- THE PROBLEM -
Filter the records for lines holding the string "loByte".

- Items from a dataset -
****************************************

-- ==== Sys2Proof/Machine/Operands.lean ====
section
/-! DEFINITION. Operand forms: registers (10_state R33, R34), the pair views (R37), RP and RP2 (R39, R40), the (HL)
operand (R34), the flag accessors (R36) and the conditions (43_control R450). -/

namespace Sys2Proof.Machine

/-- `R8[e]` read, e ≠ 0b110 (R34). -/
def State.getReg (s : State) : Reg8 → Byte
  | .b => s.b
  | .c => s.c
  | .d => s.d
  | .e => s.e
  | .h => s.h
  | .l => s.l
  | .a => s.a

/-- `R8[e] <- v`, e ≠ 0b110 (R34). -/
def State.setReg (s : State) (r : Reg8) (v : Byte) : State :=
  match r with
  | .b => { s with b := v }
  | .c => { s with c := v }
  | .d => { s with d := v }
  | .e => { s with e := v }
  | .h => { s with h := v }
  | .l => { s with l := v }
  | .a => { s with a := v }

/-! ## The pair views (R37): the high byte is the first register -/

def State.af (s : State) : Addr := word s.a s.f
def State.bc (s : State) : Addr := word s.b s.c
def State.de (s : State) : Addr := word s.d s.e
def State.hl (s : State) : Addr := word s.h s.l

/-- `AF <- v`: F gets `v[7:0] & 0xF0` (R37, R35). -/
def State.setAf (s : State) (v : Addr) : State := { s with a := hiByte v }.writeF (loByte v)
def State.setBc (s : State) (v : Addr) : State := { s with b := hiByte v, c := loByte v }
def State.setDe (s : State) (v : Addr) : State := { s with d := hiByte v, e := loByte v }
def State.setHl (s : State) (v : Addr) : State := { s with h := hiByte v, l := loByte v }

/-- `RP[p]` read (R39). -/
def State.getPair (s : State) : RegPair → Addr
  | .bc => s.bc
  | .de => s.de
  | .hl => s.hl
  | .sp => s.sp

/-- `RP[p] <- v` (R39). -/
def State.setPair (s : State) (p : RegPair) (v : Addr) : State :=
  match p with
  | .bc => s.setBc v
  | .de => s.setDe v
  | .hl => s.setHl v
  | .sp => s.setSp v

/-- `RP2[p]` read (R40). -/
def State.getStackPair (s : State) : StackPair → Addr
  | .bc => s.bc
  | .de => s.de
  | .hl => s.hl
  | .af => s.af

/-- `RP2[p] <- v` (R40). -/
def State.setStackPair (s : State) (q : StackPair) (v : Addr) : State :=
  match q with
  | .bc => s.setBc v
  | .de => s.setDe v
  | .hl => s.setHl v
  | .af => s.setAf v

/-- `(HL)` read: the byte at address HL, at the moment of the access (R34). -/
def State.readHL (s : State) : Byte := s.busRead s.hl

/-- `(HL) <- v` (R34). -/
def State.writeHL (s : State) (v : Byte) : Except Addr State := s.busWrite s.hl v

/-! ## Flag accessors (R35, R36) -/

/-- The four meaningful bits of F. -/
inductive Flag where
  | z
  | n
  | h
  | c
  deriving DecidableEq, Repr

/-- R35: bit 7 Zero, bit 6 Subtract, bit 5 Half-carry, bit 4 Carry. -/
def flagBit : Flag → Nat
  | .z => 7
  | .n => 6
  | .h => 5
  | .c => 4

/-- `GetFlag(bit)` is `F[bit] = 1` (R36). -/
def State.getFlag (s : State) (k : Flag) : Bool := s.f.getLsbD (flagBit k)

/-- `SetFlag(bit, b)` is `F <- (F & ~(1 << bit)) | (bit(b) << bit)` (R36), a write to F (R35). -/
def State.setFlag (s : State) (k : Flag) (b : Bool) : State :=
  s.writeF ((s.f &&& ~~~(1#8 <<< flagBit k)) ||| ((BitVec.ofBool b).zeroExtend 8 <<< flagBit k))

def State.zf (s : State) : Bool := s.getFlag .z
def State.nf (s : State) : Bool := s.getFlag .n
def State.hf (s : State) : Bool := s.getFlag .h
def State.cf (s : State) : Bool := s.getFlag .c

/-- `Cond(cc)` (R450): it reads F and writes nothing. -/
def State.cond (s : State) : Cond → Bool
  | .nz => !s.zf
  | .z => s.zf
  | .nc => !s.cf
  | .c => s.cf

end Sys2Proof.Machine
end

****************************************

- OUTPUT -
def State.setAf (s : State) (v : Addr) : State := { s with a := hiByte v }.writeF (loByte v)
def State.setBc (s : State) (v : Addr) : State := { s with b := hiByte v, c := loByte v }
def State.setDe (s : State) (v : Addr) : State := { s with d := hiByte v, e := loByte v }
def State.setHl (s : State) (v : Addr) : State := { s with h := hiByte v, l := loByte v }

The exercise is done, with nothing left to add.